Problem details:
Reproduce the entries below exactly, but only from the line containing "(fifo : Nat)" to the line containing "qStart : Nat", inclusive.

Material shown:
========================================================================

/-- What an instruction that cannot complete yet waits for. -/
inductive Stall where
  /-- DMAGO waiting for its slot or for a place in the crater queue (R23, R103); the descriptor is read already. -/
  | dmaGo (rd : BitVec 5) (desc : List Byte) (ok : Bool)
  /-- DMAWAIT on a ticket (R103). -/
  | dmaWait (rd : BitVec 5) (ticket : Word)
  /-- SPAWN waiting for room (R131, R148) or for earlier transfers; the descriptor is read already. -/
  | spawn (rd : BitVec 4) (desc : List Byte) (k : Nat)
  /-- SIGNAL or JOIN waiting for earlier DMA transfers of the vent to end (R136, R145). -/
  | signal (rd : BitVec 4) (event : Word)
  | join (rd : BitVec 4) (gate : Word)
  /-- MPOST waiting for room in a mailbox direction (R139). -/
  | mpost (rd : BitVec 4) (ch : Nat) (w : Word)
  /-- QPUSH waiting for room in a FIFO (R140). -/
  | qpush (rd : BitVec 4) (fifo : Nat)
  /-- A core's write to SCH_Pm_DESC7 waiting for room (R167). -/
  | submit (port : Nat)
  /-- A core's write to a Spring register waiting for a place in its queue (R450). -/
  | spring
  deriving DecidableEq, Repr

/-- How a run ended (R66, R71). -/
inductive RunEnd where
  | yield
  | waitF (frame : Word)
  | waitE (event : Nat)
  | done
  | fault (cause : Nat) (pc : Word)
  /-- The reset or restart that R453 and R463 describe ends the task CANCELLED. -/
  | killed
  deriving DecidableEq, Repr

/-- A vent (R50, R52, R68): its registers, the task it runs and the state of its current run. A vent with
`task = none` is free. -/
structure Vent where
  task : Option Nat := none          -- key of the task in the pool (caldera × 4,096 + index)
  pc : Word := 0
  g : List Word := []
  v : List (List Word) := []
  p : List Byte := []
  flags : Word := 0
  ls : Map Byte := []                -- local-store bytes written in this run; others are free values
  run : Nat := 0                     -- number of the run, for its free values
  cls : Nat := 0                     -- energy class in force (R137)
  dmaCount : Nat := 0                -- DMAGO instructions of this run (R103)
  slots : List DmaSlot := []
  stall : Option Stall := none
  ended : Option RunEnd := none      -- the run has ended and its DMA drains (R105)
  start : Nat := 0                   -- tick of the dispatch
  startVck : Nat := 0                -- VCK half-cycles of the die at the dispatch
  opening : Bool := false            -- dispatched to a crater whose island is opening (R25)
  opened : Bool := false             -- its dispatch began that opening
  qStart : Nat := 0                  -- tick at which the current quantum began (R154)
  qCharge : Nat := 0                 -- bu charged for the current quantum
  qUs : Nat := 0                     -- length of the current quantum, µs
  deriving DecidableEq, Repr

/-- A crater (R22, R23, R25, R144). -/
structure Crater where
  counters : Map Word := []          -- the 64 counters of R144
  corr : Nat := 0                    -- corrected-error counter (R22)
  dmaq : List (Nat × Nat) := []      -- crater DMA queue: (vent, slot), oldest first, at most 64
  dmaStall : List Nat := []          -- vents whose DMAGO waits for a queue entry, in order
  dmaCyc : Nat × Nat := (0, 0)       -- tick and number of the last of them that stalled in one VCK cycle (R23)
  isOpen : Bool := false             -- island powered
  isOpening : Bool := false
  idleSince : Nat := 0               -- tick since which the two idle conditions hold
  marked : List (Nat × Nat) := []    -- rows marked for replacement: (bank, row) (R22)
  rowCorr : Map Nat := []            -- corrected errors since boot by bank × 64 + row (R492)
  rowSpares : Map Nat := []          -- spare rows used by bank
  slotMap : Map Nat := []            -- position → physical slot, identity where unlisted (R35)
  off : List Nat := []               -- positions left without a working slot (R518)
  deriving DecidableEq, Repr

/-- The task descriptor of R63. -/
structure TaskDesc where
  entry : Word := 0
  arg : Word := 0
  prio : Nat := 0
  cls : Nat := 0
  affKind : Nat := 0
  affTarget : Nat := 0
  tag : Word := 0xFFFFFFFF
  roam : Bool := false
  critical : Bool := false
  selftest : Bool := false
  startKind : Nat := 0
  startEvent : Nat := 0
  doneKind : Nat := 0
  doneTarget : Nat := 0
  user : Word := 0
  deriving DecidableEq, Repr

========================================================================

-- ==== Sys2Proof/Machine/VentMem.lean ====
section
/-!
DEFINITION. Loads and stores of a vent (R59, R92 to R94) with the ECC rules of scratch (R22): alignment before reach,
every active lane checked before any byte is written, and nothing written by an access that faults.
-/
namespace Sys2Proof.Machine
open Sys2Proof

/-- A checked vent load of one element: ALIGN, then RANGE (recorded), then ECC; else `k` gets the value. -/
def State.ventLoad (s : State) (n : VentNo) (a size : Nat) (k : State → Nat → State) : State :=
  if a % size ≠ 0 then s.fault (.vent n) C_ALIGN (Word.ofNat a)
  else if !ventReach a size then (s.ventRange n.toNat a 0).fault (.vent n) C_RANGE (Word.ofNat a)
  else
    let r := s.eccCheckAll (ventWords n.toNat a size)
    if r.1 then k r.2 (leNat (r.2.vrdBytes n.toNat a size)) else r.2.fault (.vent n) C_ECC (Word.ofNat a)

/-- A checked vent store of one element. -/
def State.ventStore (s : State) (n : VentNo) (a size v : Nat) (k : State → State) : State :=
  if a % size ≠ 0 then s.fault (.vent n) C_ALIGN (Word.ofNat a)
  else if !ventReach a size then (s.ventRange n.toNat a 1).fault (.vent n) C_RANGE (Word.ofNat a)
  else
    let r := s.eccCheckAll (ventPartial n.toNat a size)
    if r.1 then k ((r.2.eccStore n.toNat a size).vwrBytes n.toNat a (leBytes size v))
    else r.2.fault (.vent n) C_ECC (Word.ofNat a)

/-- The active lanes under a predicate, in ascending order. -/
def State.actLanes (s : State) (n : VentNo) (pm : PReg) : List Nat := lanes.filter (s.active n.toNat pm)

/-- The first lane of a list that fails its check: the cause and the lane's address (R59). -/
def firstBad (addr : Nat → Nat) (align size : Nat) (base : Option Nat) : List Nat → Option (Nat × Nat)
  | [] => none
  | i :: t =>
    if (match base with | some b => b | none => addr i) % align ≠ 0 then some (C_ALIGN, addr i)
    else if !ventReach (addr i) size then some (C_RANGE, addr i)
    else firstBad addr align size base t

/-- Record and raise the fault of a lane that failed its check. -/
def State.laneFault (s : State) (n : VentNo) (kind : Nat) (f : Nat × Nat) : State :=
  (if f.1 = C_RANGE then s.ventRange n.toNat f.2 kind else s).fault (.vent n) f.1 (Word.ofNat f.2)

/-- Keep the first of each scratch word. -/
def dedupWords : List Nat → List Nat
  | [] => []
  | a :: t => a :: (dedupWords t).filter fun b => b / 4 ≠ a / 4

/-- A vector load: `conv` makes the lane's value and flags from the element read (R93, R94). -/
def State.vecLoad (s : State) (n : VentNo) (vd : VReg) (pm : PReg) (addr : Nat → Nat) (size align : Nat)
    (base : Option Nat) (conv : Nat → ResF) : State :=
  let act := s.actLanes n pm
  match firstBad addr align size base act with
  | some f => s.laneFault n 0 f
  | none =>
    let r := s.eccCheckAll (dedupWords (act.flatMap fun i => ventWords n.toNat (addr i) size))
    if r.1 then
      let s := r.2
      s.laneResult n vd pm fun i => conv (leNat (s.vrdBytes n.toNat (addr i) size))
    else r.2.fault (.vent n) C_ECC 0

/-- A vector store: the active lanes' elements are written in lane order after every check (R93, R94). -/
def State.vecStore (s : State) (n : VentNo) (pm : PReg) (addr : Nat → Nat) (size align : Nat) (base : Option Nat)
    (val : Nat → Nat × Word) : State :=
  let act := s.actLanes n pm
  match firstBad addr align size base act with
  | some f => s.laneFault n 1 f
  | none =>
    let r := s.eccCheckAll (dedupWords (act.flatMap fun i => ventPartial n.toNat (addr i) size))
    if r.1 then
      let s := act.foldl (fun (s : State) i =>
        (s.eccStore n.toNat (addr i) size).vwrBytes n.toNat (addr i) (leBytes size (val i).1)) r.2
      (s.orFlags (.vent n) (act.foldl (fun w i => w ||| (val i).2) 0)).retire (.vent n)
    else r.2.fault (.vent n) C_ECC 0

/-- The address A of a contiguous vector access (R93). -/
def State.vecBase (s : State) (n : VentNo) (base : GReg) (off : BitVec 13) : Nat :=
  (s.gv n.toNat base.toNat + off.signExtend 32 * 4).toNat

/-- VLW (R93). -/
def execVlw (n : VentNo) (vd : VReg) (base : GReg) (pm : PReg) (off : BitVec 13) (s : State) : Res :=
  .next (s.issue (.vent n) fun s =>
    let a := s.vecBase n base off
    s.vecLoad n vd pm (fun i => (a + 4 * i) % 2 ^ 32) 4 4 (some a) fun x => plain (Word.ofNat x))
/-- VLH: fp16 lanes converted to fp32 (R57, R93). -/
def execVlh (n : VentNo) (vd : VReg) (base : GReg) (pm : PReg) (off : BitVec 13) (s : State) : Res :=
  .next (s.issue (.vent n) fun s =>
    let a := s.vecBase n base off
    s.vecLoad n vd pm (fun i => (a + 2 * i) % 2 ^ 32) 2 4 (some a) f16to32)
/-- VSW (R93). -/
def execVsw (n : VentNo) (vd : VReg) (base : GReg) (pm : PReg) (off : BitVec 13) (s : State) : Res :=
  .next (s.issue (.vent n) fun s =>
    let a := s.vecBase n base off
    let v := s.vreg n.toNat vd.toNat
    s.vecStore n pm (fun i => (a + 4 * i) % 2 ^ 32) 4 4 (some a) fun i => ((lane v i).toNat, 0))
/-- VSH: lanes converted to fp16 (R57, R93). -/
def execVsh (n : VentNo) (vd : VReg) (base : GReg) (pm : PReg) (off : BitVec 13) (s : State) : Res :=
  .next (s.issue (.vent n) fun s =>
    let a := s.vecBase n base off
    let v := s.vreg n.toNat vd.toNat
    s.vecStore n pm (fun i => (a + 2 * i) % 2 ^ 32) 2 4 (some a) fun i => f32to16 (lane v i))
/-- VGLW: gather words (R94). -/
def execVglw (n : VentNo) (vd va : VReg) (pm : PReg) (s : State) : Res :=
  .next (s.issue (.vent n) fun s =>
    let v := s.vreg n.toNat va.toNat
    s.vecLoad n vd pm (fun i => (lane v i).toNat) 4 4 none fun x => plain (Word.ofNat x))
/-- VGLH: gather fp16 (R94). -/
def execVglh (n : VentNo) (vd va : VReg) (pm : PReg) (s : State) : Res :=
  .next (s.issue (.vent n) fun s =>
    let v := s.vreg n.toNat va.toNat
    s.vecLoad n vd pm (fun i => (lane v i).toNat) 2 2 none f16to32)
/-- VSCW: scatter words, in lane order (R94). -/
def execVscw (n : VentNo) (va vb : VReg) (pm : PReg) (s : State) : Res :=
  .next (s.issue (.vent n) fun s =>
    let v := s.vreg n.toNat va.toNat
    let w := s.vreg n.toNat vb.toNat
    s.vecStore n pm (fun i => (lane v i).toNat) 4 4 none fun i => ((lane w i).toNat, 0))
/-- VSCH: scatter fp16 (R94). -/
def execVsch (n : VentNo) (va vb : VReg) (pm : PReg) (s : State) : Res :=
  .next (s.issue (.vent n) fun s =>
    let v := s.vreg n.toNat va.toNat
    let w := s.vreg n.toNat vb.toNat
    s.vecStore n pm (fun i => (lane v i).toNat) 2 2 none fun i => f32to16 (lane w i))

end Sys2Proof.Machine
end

========================================================================

Exercise response:
  | qpush (rd : BitVec 4) (fifo : Nat)
  /-- A core's write to SCH_Pm_DESC7 waiting for room (R167). -/
  | submit (port : Nat)
  /-- A core's write to a Spring register waiting for a place in its queue (R450). -/
  | spring
  deriving DecidableEq, Repr

/-- How a run ended (R66, R71). -/
inductive RunEnd where
  | yield
  | waitF (frame : Word)
  | waitE (event : Nat)
  | done
  | fault (cause : Nat) (pc : Word)
  /-- The reset or restart that R453 and R463 describe ends the task CANCELLED. -/
  | killed
  deriving DecidableEq, Repr

/-- A vent (R50, R52, R68): its registers, the task it runs and the state of its current run. A vent with
`task = none` is free. -/
structure Vent where
  task : Option Nat := none          -- key of the task in the pool (caldera × 4,096 + index)
  pc : Word := 0
  g : List Word := []
  v : List (List Word) := []
  p : List Byte := []
  flags : Word := 0
  ls : Map Byte := []                -- local-store bytes written in this run; others are free values
  run : Nat := 0                     -- number of the run, for its free values
  cls : Nat := 0                     -- energy class in force (R137)
  dmaCount : Nat := 0                -- DMAGO instructions of this run (R103)
  slots : List DmaSlot := []
  stall : Option Stall := none
  ended : Option RunEnd := none      -- the run has ended and its DMA drains (R105)
  start : Nat := 0                   -- tick of the dispatch
  startVck : Nat := 0                -- VCK half-cycles of the die at the dispatch
  opening : Bool := false            -- dispatched to a crater whose island is opening (R25)
  opened : Bool := false             -- its dispatch began that opening
  qStart : Nat := 0                  -- tick at which the current quantum began (R154)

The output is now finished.